◆ DIRECTIONS ◆
Retype, word for word, each line between the lines holding "theorem iotaLanes_getElem (r" and "the lanes. -/", inclusive, and leave the rest of the data alone.

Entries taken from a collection
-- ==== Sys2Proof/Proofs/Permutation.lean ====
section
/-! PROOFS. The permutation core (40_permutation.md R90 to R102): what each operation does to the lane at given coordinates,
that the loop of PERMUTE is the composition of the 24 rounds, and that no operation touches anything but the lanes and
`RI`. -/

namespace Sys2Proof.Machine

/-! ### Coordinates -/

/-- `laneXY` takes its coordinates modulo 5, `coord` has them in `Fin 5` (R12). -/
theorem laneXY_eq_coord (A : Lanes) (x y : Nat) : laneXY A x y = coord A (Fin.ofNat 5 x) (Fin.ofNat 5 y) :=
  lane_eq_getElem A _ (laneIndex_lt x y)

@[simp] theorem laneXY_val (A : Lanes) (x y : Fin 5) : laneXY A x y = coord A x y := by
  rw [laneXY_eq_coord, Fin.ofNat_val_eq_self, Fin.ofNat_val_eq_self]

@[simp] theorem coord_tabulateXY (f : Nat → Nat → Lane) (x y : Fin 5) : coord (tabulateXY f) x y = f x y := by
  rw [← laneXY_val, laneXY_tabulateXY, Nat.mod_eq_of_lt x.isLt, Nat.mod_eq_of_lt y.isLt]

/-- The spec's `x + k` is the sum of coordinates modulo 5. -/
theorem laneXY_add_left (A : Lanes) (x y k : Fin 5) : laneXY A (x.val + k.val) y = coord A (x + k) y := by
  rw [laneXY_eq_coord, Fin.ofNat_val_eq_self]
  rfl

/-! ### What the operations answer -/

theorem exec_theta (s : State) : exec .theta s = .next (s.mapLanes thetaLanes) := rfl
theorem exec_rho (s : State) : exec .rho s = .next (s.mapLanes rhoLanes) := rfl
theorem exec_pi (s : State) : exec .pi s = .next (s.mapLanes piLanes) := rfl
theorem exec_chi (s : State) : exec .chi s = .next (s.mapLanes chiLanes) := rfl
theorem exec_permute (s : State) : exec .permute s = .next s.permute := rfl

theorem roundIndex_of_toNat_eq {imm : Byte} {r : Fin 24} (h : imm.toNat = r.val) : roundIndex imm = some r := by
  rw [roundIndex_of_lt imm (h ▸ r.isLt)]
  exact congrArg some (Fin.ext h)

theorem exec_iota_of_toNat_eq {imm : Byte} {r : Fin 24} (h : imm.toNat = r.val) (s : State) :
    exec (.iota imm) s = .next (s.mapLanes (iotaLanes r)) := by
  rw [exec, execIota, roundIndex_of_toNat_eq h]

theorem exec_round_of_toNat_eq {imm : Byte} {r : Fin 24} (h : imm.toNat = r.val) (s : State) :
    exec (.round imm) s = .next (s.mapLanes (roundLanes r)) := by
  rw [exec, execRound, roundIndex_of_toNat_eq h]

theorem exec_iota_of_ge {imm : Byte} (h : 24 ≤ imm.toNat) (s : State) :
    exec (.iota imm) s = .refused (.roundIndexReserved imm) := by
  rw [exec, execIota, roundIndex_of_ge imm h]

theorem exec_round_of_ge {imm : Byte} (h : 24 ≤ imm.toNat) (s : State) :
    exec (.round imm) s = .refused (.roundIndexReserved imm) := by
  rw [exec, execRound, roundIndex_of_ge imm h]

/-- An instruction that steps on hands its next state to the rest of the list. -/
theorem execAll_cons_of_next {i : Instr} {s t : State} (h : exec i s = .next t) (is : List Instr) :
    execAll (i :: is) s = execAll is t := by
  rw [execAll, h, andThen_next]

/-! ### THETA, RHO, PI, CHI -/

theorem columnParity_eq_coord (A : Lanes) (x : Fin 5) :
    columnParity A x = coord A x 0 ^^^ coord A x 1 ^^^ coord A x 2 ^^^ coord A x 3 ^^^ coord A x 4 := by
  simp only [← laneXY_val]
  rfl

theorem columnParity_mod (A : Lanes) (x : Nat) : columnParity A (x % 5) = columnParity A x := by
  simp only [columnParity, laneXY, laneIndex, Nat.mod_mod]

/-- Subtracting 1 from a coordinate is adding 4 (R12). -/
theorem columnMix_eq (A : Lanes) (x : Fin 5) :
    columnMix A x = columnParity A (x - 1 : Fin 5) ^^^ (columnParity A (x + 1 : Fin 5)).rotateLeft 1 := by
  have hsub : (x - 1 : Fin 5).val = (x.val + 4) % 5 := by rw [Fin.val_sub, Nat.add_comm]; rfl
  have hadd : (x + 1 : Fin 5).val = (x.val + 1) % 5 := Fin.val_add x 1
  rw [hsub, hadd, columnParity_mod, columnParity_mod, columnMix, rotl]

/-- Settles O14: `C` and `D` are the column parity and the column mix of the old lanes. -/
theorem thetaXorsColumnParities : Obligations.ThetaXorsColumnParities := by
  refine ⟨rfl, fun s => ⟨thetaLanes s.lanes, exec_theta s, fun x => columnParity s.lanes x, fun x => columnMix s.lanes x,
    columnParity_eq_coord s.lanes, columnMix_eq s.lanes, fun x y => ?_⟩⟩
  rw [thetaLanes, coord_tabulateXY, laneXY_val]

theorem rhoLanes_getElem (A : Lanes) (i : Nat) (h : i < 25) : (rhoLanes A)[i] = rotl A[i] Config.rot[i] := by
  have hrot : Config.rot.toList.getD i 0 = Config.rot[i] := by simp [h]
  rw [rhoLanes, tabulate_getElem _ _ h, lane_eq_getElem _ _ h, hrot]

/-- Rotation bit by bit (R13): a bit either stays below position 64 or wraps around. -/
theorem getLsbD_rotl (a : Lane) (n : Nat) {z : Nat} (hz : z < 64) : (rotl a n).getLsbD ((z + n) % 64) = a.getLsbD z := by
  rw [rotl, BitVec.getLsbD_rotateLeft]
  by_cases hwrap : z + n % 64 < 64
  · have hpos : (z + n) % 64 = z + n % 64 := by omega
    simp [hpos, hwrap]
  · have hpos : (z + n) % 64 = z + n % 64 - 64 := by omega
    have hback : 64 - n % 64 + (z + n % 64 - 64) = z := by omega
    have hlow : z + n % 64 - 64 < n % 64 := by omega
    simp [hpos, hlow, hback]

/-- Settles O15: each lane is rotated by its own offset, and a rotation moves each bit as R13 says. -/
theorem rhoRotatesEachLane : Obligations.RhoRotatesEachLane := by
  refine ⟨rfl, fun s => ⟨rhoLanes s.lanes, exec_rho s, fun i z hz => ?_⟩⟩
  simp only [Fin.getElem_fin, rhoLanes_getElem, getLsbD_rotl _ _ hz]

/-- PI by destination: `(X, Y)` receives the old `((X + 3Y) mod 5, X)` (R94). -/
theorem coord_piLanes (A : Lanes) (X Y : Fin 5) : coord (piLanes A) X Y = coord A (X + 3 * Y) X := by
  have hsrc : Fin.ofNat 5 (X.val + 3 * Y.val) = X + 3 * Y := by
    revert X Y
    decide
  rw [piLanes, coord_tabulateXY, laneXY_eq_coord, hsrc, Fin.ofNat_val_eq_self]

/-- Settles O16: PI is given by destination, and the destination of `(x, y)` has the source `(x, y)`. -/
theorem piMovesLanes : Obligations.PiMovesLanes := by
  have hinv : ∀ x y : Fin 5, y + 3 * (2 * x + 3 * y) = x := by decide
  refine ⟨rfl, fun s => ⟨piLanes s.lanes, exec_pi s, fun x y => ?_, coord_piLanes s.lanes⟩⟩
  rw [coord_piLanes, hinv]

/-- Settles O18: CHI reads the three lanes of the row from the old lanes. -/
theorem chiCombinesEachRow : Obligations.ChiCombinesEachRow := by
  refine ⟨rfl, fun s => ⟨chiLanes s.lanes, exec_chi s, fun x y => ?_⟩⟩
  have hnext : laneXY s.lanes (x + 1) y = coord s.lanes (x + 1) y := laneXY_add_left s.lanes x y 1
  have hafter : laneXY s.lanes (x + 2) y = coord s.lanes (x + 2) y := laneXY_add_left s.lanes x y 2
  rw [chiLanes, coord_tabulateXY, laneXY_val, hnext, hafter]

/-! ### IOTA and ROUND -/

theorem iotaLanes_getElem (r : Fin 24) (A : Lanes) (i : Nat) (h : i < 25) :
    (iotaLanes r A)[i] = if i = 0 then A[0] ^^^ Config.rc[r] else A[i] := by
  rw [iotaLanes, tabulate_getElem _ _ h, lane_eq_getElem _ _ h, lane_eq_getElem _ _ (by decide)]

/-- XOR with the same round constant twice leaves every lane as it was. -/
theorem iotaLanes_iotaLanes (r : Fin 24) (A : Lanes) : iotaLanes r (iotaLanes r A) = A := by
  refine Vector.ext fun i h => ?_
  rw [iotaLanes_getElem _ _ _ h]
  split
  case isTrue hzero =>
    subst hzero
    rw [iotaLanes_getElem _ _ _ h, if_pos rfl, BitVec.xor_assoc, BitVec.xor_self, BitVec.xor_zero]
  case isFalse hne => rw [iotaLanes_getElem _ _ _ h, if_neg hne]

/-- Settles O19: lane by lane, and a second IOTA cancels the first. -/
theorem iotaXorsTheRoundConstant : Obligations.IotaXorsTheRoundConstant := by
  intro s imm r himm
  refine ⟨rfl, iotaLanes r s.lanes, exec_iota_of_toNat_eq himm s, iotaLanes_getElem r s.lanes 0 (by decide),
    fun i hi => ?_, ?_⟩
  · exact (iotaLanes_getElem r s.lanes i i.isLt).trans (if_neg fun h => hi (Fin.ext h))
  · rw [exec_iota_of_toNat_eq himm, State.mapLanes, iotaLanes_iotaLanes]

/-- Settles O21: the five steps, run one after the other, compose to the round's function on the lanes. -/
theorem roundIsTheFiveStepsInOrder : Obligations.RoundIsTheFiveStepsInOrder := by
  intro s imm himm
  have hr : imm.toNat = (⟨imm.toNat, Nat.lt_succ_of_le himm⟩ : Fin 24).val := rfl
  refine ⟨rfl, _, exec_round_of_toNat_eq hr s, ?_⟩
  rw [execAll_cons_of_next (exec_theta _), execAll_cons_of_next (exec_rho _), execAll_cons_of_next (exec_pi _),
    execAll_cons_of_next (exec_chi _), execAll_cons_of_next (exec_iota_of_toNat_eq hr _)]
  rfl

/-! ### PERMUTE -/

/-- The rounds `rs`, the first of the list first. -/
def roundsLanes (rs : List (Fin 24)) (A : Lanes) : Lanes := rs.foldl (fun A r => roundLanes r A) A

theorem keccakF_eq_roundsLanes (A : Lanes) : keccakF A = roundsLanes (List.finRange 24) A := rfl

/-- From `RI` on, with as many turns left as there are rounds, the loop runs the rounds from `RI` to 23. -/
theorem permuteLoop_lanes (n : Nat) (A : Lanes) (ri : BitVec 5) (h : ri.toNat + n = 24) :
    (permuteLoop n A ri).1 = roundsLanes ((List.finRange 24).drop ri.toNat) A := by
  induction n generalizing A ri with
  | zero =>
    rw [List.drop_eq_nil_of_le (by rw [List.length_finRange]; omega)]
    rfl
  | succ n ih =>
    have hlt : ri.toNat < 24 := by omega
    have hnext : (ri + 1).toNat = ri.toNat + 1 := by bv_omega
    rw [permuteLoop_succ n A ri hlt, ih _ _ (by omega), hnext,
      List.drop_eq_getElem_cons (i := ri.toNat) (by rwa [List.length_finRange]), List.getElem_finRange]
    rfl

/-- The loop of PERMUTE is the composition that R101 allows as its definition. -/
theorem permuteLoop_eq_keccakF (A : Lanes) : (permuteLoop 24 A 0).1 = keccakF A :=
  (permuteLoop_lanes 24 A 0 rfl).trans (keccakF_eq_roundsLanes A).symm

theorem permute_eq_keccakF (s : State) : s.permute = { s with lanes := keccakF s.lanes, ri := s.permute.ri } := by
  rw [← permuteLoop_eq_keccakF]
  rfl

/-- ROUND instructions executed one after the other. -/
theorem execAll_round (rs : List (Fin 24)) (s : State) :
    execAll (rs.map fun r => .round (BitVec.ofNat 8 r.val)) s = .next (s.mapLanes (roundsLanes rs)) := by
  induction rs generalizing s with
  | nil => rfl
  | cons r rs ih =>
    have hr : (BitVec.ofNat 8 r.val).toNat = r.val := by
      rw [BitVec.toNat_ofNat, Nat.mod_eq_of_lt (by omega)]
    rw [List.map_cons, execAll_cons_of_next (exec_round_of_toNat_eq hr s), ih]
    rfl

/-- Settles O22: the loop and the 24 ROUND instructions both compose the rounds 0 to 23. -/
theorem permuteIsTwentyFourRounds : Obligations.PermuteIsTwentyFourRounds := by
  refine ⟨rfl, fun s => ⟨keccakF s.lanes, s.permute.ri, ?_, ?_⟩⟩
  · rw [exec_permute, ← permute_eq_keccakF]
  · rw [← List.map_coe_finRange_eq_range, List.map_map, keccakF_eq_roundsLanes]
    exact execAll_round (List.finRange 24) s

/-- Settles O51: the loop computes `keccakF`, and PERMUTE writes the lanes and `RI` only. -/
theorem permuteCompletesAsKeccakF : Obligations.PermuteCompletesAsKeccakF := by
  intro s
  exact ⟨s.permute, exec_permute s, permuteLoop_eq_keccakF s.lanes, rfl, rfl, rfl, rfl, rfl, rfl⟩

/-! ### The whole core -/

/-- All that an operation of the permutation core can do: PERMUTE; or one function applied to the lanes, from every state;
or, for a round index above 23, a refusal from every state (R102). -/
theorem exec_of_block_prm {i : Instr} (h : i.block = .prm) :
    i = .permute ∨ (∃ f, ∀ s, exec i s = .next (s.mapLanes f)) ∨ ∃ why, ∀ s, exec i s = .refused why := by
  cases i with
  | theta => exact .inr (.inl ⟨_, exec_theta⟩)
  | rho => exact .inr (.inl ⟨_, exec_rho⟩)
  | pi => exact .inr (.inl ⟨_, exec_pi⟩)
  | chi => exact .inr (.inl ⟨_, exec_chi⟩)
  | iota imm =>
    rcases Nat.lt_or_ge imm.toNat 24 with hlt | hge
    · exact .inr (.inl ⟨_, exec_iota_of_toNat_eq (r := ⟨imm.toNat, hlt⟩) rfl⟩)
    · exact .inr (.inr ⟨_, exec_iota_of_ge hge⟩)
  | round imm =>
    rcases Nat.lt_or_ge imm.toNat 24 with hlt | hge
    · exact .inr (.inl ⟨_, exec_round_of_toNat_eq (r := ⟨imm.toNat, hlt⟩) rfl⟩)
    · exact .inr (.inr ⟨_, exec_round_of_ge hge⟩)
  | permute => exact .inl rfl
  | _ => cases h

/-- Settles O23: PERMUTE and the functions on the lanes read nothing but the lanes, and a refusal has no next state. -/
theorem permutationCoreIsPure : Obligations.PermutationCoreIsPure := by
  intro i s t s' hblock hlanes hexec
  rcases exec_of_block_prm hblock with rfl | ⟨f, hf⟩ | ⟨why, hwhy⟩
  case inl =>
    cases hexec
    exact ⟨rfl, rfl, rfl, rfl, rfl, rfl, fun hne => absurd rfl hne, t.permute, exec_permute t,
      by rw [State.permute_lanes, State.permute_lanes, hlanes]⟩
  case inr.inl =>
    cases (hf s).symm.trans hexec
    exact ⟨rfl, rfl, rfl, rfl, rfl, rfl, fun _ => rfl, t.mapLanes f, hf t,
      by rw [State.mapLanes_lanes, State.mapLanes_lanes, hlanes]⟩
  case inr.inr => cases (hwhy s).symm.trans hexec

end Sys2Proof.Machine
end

◆ EXERCISE RESPONSE ◆
theorem iotaLanes_getElem (r : Fin 24) (A : Lanes) (i : Nat) (h : i < 25) :
    (iotaLanes r A)[i] = if i = 0 then A[0] ^^^ Config.rc[r] else A[i] := by
  rw [iotaLanes, tabulate_getElem _ _ h, lane_eq_getElem _ _ h, lane_eq_getElem _ _ (by decide)]

/-- XOR with the same round constant twice leaves every lane as it was. -/
theorem iotaLanes_iotaLanes (r : Fin 24) (A : Lanes) : iotaLanes r (iotaLanes r A) = A := by
  refine Vector.ext fun i h => ?_
  rw [iotaLanes_getElem _ _ _ h]
  split
  case isTrue hzero =>
    subst hzero
    rw [iotaLanes_getElem _ _ _ h, if_pos rfl, BitVec.xor_assoc, BitVec.xor_self, BitVec.xor_zero]
  case isFalse hne => rw [iotaLanes_getElem _ _ _ h, if_neg hne]

/-- Settles O19: lane by lane, and a second IOTA cancels the first. -/
theorem iotaXorsTheRoundConstant : Obligations.IotaXorsTheRoundConstant := by
  intro s imm r himm
  refine ⟨rfl, iotaLanes r s.lanes, exec_iota_of_toNat_eq himm s, iotaLanes_getElem r s.lanes 0 (by decide),
    fun i hi => ?_, ?_⟩
  · exact (iotaLanes_getElem r s.lanes i i.isLt).trans (if_neg fun h => hi (Fin.ext h))
  · rw [exec_iota_of_toNat_eq himm, State.mapLanes, iotaLanes_iotaLanes]

/-- Settles O21: the five steps, run one after the other, compose to the round's function on the lanes. -/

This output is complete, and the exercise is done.